Jason Correia, que venceu Euclides na primeira eleição em que este disputou, para a Prefeitura Municipal, teve a casa, na Praça da Santa Cruz, cercada pela Polícia de Euclides, num domingo à tarde. Os tiros acabaram com o espetáculo de um circo que se apresentava na Praça, ao lado. Eu era pequeno, tinha cinco anos,  só me lembro de parte da carreira que tivemos de dar, numa tarde de chuva, pela rua enlameada que, da Praça da Santa Cruz, dava para as três casas construídas pelo dr. Gileno Costa, área, à época, conhecida como Sapolândia. No dia seguinte, Elpidio Teixeira veio buscar Jason e esposa, seus sogros, que só retornaram a Itabaiana depois que Seixas Dorea tomou posse em 1963.

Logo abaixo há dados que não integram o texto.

/-- A record that stays in use and keeps its hardware ID keeps its number (R22, R23). -/
theorem numbersLawful_used (others : ∀ m, m ≠ n → t.station m = s.station m) (used : (s.station n).state ≠ .free)
    (used' : (t.station n).state ≠ .free) (known : (t.station n).hardwareId = (s.station n).hardwareId)
    (free : t.freeList = s.freeList) (identity : t.identity = s.identity) (h : s.NumbersLawful) : t.NumbersLawful := by
  obtain ⟨nodup, mem, blank, ids, keys, entries⟩ := h
  refine ⟨free ▸ nodup, fun m => ?_, fun m isFree => ?_, fun m inUse => ?_, identity ▸ keys, fun h m => ?_⟩
  all_goals by_cases same : m = n
  · subst same
    rw [free, mem]
    exact ⟨fun x => absurd x used, fun x => absurd x used'⟩
  · rw [free, mem, others m same]
  · exact absurd (same ▸ isFree) used'
  · rw [others m same] at isFree ⊢
    exact blank m isFree
  · subst same
    rw [known]
    exact ids m used
  · rw [others m same] at inUse ⊢
    exact ids m inUse
  · subst same
    rw [identity, entries, known]
  · rw [identity, entries, others m same]

/-- The poll queues are lawful where the one station that changes stays where it is in them. -/
theorem pollQueuesLawful_stays (others : ∀ m, m ≠ n → t.station m = s.station m)
    (asked : (t.station n).inPollQueue = (s.station n).inPollQueue) (channel : (t.station n).channel = (s.station n).channel)
    (takes : s.Reaches n (s.station n).channel → t.Reaches n (t.station n).channel)
    (queues : t.pollQueues = s.pollQueues) (h : s.PollQueuesLawful) : t.PollQueuesLawful := by
  obtain ⟨nodup, mem, reaches⟩ := h
  have queue (c : ChanNo) : t.pollQueue c = s.pollQueue c := by rw [pollQueue, queues, pollQueue]
  refine ⟨fun c => queue c ▸ nodup c, fun c m => ?_, fun m stands => ?_⟩
  all_goals by_cases same : m = n
  · subst same
    rw [queue, mem, asked, channel]
  · rw [queue, mem, others m same]
  · subst same
    exact takes (reaches m (asked ▸ stands))
  · unfold Reaches
    rw [others m same] at stands ⊢
    exact reaches m stands

/-- The poll queues are lawful where the one station that changes stays in none. -/
theorem pollQueuesLawful_out (others : ∀ m, m ≠ n → t.station m = s.station m)
    (out : (s.station n).inPollQueue = false) (out' : (t.station n).inPollQueue = false)
    (queues : t.pollQueues = s.pollQueues) (h : s.PollQueuesLawful) : t.PollQueuesLawful := by
  obtain ⟨nodup, mem, reaches⟩ := h
  have queue (c : ChanNo) : t.pollQueue c = s.pollQueue c := by rw [pollQueue, queues, pollQueue]
  refine ⟨fun c => queue c ▸ nodup c, fun c m => ?_, fun m asked => ?_⟩
  all_goals by_cases same : m = n
  · subst same
    rw [queue, mem, out, out']
    simp
  · rw [queue, mem, others m same]
  · rw [same, out'] at asked
    cases asked
  · rw [others m same] at asked
    unfold Reaches
    rw [others m same]
    exact reaches m asked

/-- The poll queues are lawful where the one station that changes has left its own (R110). -/
theorem pollQueuesLawful_removed (others : ∀ m, m ≠ n → t.station m = s.station m)
    (out : (t.station n).inPollQueue = false)
    (queues : t.pollQueues =
      (s.putPollQueue (s.station n).channel ((s.pollQueue (s.station n).channel).erase n)).pollQueues)
    (h : s.PollQueuesLawful) : t.PollQueuesLawful := by
  obtain ⟨nodup, mem, reaches⟩ := h
  have here : t.pollQueue (s.station n).channel = (s.pollQueue (s.station n).channel).erase n := by
    rw [pollQueue, queues]
    exact pollQueue_putPollQueue_same s _ _
  have elsewhere (c : ChanNo) (other : c ≠ (s.station n).channel) : t.pollQueue c = s.pollQueue c := by
    rw [pollQueue, queues]
    exact pollQueue_putPollQueue_ne s other _
  refine ⟨fun c => ?_, fun c m => ?_, fun m asked => ?_⟩
  · by_cases own : c = (s.station n).channel
    · rw [own, here]
      exact (nodup _).erase n
    · rw [elsewhere c own]
      exact nodup c
  · by_cases same : m = n
    · subst same
      rw [out]
      by_cases own : c = (s.station m).channel
      · rw [own, here]
        simp [(nodup _).mem_erase_iff]
      · rw [elsewhere c own, mem]
        simp [Ne.symm own]
    · rw [others m same, ← mem]
      by_cases own : c = (s.station n).channel
      · rw [own, here]
        exact List.mem_erase_of_ne same
      · rw [elsewhere c own]
  · have same : m ≠ n := fun e => by
      rw [e, out] at asked
      cases asked
    unfold Reaches
    rw [others m same] at asked ⊢
    exact reaches m asked
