-- ==== Sys2Proof/Machine/LdqAddAdq.lean ====
section
/-! DEFINITION. LDQ, ADD and ADQ (spec/43_ldq_add_adq.md), in the order of R117. No flag changes (R153). -/

namespace Sys2Proof.Machine

/-- `x[target] <- zext_32(imm)` (R150). -/
def ldqEffect (target imm : Byte) (s : State) : Except Cause State := do
  let r ← regIndex target
  pure (s.writeReg r (immediate imm))

/-- `x[dest] <- add32(x[dest], x[source])` (R151). -/
def addEffect (dest source : Byte) (s : State) : Except Cause State := do
  let d ← regIndex dest
  let r ← regIndex source
  pure (s.addToReg d (s.readReg r))

/-- `x[dest] <- add32(x[dest], zext_32(imm))` (R152). -/
def adqEffect (dest imm : Byte) (s : State) : Except Cause State := do
  let r ← regIndex dest
  pure (s.addToReg r (immediate imm))

/-- The execute phase of LDQ (R150). -/
def execLdq (target imm : Byte) (s : State) : Host.Outcome State Fault Refusal :=
  complete s (ldqEffect target imm s)

/-- The execute phase of ADD (R151). -/
def execAdd (dest source : Byte) (s : State) : Host.Outcome State Fault Refusal :=
  complete s (addEffect dest source s)

/-- The execute phase of ADQ (R152). -/
def execAdq (dest imm : Byte) (s : State) : Host.Outcome State Fault Refusal :=
  complete s (adqEffect dest imm s)

end Sys2Proof.Machine
end

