-- ==== Sys2Proof/Machine/Step.lean ====
section
/-! DEFINITION. One step: fetch, decode, dispatch, in this fixed order and indivisible (spec/40_step_cycle.md R110 to R118). -/

namespace Sys2Proof.Machine

/-- One step (R110 to R114). In Halted nothing is fetched and every part of the state keeps its value (R31, R118): the
answer is the same state. DESIGN CHOICE, unsafe for counts of steps past the halt (log 4). -/
def step (s : State) : Host.Outcome State Fault Refusal :=
  if s.err.halted then .next s
  else
    match fetch s with
    | .error c => .next (raise c s)
    | .ok (w, s') =>
      match decodeInstr w with
      | .error _ => execUnrecognised w s'
      | .ok i => exec i s'

/-- The state with an instruction, given as a number whose bit 0 is the least significant bit of its one word, stored
where the next step fetches (R111). It stands for the host's building of the memory image (R232; log 2). -/
def State.withFetchWord (s : State) (nbits w : Nat) : State :=
  placeAtPc s (BitVec.ofNat 32 (w % 2 ^ nbits))

end Sys2Proof.Machine
end

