-- ==== Sys2Proof/Laws/Memory.lean ====
section
/-! SUPPORT. Every memory operation keeps memory's canonical form (R54), and reset's memory has it. -/

namespace Sys2Proof.Machine

/-- Canonical cells from a later address on are canonical cells from an earlier one on. -/
theorem cellsWf_of_le {words low low' : Nat} {cells : List MemCell} (h : cellsWf words low cells = true)
    (hl : low' ≤ low) : cellsWf words low' cells = true := by
  cases cells with
  | nil => rfl
  | cons c rest =>
    obtain ⟨a, w⟩ := c
    simp only [cellsWf, Bool.and_eq_true, decide_eq_true_eq] at h ⊢
    exact ⟨⟨hl.trans h.1.1, h.1.2⟩, h.2⟩

/-- A valid cell in front of canonical cells with greater addresses. -/
theorem cellsWf_consCell {words low a : Nat} {v : Word} {cells : List MemCell} (hl : low ≤ a) (ha : a < words)
    (h : cellsWf words (a + 1) cells = true) : cellsWf words low (consCell a v cells) = true := by
  unfold consCell
  split
  · exact cellsWf_of_le h (by omega)
  · simp_all [cellsWf]

/-- A store of any word to a valid address keeps cells canonical. -/
theorem cellsWf_writeCells {words a : Nat} (v : Word) (ha : a < words) :
    ∀ (cells : List MemCell) (low : Nat), low ≤ a → cellsWf words low cells = true →
      cellsWf words low (writeCells cells a v) = true := by
  intro cells
  induction cells with
  | nil => intro low hl _; exact cellsWf_consCell hl ha rfl
  | cons c rest ih =>
    obtain ⟨b, w⟩ := c
    intro low hl h
    have h' := h
    simp only [cellsWf, Bool.and_eq_true, decide_eq_true_eq] at h'
    obtain ⟨⟨hb, hbw, hw⟩, hr⟩ := h'
    unfold writeCells
    split
    · next hab =>
      refine cellsWf_consCell hl ha ?_
      simp only [cellsWf, Bool.and_eq_true, decide_eq_true_eq]
      exact ⟨⟨by omega, hbw, hw⟩, hr⟩
    · split
      · next hab => subst hab; exact cellsWf_consCell hl ha hr
      · have := ih (b + 1) (by omega) hr
        simp only [cellsWf, Bool.and_eq_true, decide_eq_true_eq]
        exact ⟨⟨hb, hbw, hw⟩, this⟩

@[simp] theorem Memory.write_words (m : Memory) (a : Nat) (v : Word) : (m.write a v).words = m.words := rfl
@[simp] theorem Memory.write_inRange (m : Memory) (a : Nat) (v : Word) (z : Int) :
    (m.write a v).inRange z = m.inRange z := rfl

/-- A store to a valid address keeps the canonical form. -/
theorem Memory.write_wf {m : Memory} {a : Nat} (v : Word) (h : m.wf = true) (ha : a < m.words) :
    (m.write a v).wf = true := by
  simp only [Memory.wf, Bool.and_eq_true] at h ⊢
  exact ⟨h.1, cellsWf_writeCells v ha m.cells 0 (Nat.zero_le a) h.2⟩

/-- A port access to a valid address keeps the canonical form. -/
theorem Memory.apply_wf {m : Memory} {b : BusAccess} (h : m.wf = true)
    (hb : b.we = true → (signed b.addr).toNat < m.words) : (m.apply b).wf = true := by
  unfold Memory.apply
  split
  · next he => exact Memory.write_wf _ h (hb he)
  · exact h

/-- Memory built from a size is canonical. -/
theorem Memory.ofSize_wf {n : Nat} (h : n ≤ Config.maxMemWords) : (Memory.ofSize n).wf = true := by
  simp only [Memory.wf, Memory.ofSize, cellsWf, Bool.and_true]
  exact decide_eq_true h

/-- Reset's memory is canonical. -/
theorem reset_mem_wf : State.reset.mem.wf = true := Memory.ofSize_wf (le_refl _)

/-- A memory index that is in range is below the length. -/
theorem Memory.toNat_lt_of_inRange {m : Memory} {a : Int} (h : m.inRange a = true) : a.toNat < m.words := by
  simp only [Memory.inRange, decide_eq_true_eq] at h
  omega

end Sys2Proof.Machine
end

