-- ==== Sys2Proof/Laws/PerInstr.lean ====
section
/-! SUPPORT. The per-instruction family: the low 16 bits of an instruction's word are its opcode number, which is at most 6
(spec/30_encoding.md R81, R85). -/

namespace Sys2Proof.Laws.OpcodeField

/-- The opcode field of the instruction's word is the opcode number of its constructor, one of the seven. -/
def Statement (i : Instr) : Prop :=
  (encodeInstr i).extractLsb' 0 16 = (fieldsOfInstr i).opcode ∧ (fieldsOfInstr i).opcode.toNat ≤ 6

/-- The opcode field of encoded fields is the opcode. -/
theorem extract_opcode (f : Fields) : (encodeFields f).extractLsb' 0 16 = f.opcode := by
  apply BitVec.eq_of_getLsbD_eq
  intro k hk
  rw [BitVec.getLsbD_extractLsb', Nat.zero_add, encodeFields, BitVec.getLsbD_cast, BitVec.getLsbD_append]
  simp [hk]

theorem nop (op1 op2 : Byte) : Statement (.nop op1 op2) := ⟨extract_opcode _, by simp [fieldsOfInstr]⟩
theorem hlt (op1 op2 : Byte) : Statement (.hlt op1 op2) := ⟨extract_opcode _, by simp [fieldsOfInstr]⟩
theorem ldm (source target : Byte) : Statement (.ldm source target) := ⟨extract_opcode _, by simp [fieldsOfInstr]⟩
theorem ldq (target imm : Byte) : Statement (.ldq target imm) := ⟨extract_opcode _, by simp [fieldsOfInstr]⟩
theorem wrm (location value : Byte) : Statement (.wrm location value) := ⟨extract_opcode _, by simp [fieldsOfInstr]⟩
theorem add (dest source : Byte) : Statement (.add dest source) := ⟨extract_opcode _, by simp [fieldsOfInstr]⟩
theorem adq (dest imm : Byte) : Statement (.adq dest imm) := ⟨extract_opcode _, by simp [fieldsOfInstr]⟩

end Sys2Proof.Laws.OpcodeField
end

Um Promotor de Justiça, que eu, já acadêmico de Direito, cheguei a vê-lo em Aracaju, - e o achava parecido com o padre Artur -, veio de mudança para Itabaiana. Euclides, imediatamente, mandou o caminhão, com os móveis, retornar a Aracaju. O Promotor não se meteu a valente. Não sei se permaneceu em Itabaiana ou se foi fixado em outra comarca. Aliás, se registre que os candidatos a deputado estadual e federal da UDN não faziam campanha em Itabaiana, com medo de afrontar Euclides. Passito, mesmo, nunca se arriscou.

Os tempos eram brabos. Meu pai, mais pessedista que católico, foi ameaçado de ser preso caso não pagasse um imposto ao Estado, que Euclides arbitrava como queria. O sargento Daniel, na verdade, Otoniel dos Santos, esteve lá em casa, antes do almoço com o recado. Alba o atendeu e eu, um pouco atrás, ouvi tudo: ou seu pai paga o imposto até às quatro horas, ou vai preso. Papai, que nunca foi de violência alguma, não mudou seus hábitos. Terminou o almoço, passou na casa de vovô Zeca e seguiu para a loja, onde tirava uma soneca. Manoel Teles o esperava. Ficaram os dois calados, as três portas abertas.  A notícia chegou ao conhecimento de amigos de papai, muitos udenistas de frequentar a casa de Euclides, que para lá, depois do almoço, se dirigiram a fim de jogar água fria na ameaça. Edson Leal, Álvaro Fonseca, Edson Oliveira, Daniel Andrade, entre outros, ficaram plantados na frente de Euclides, até que D. Sinhá ouviu a conversa e dissuadiu o marido de mandar prender papai. Foi a única recebida.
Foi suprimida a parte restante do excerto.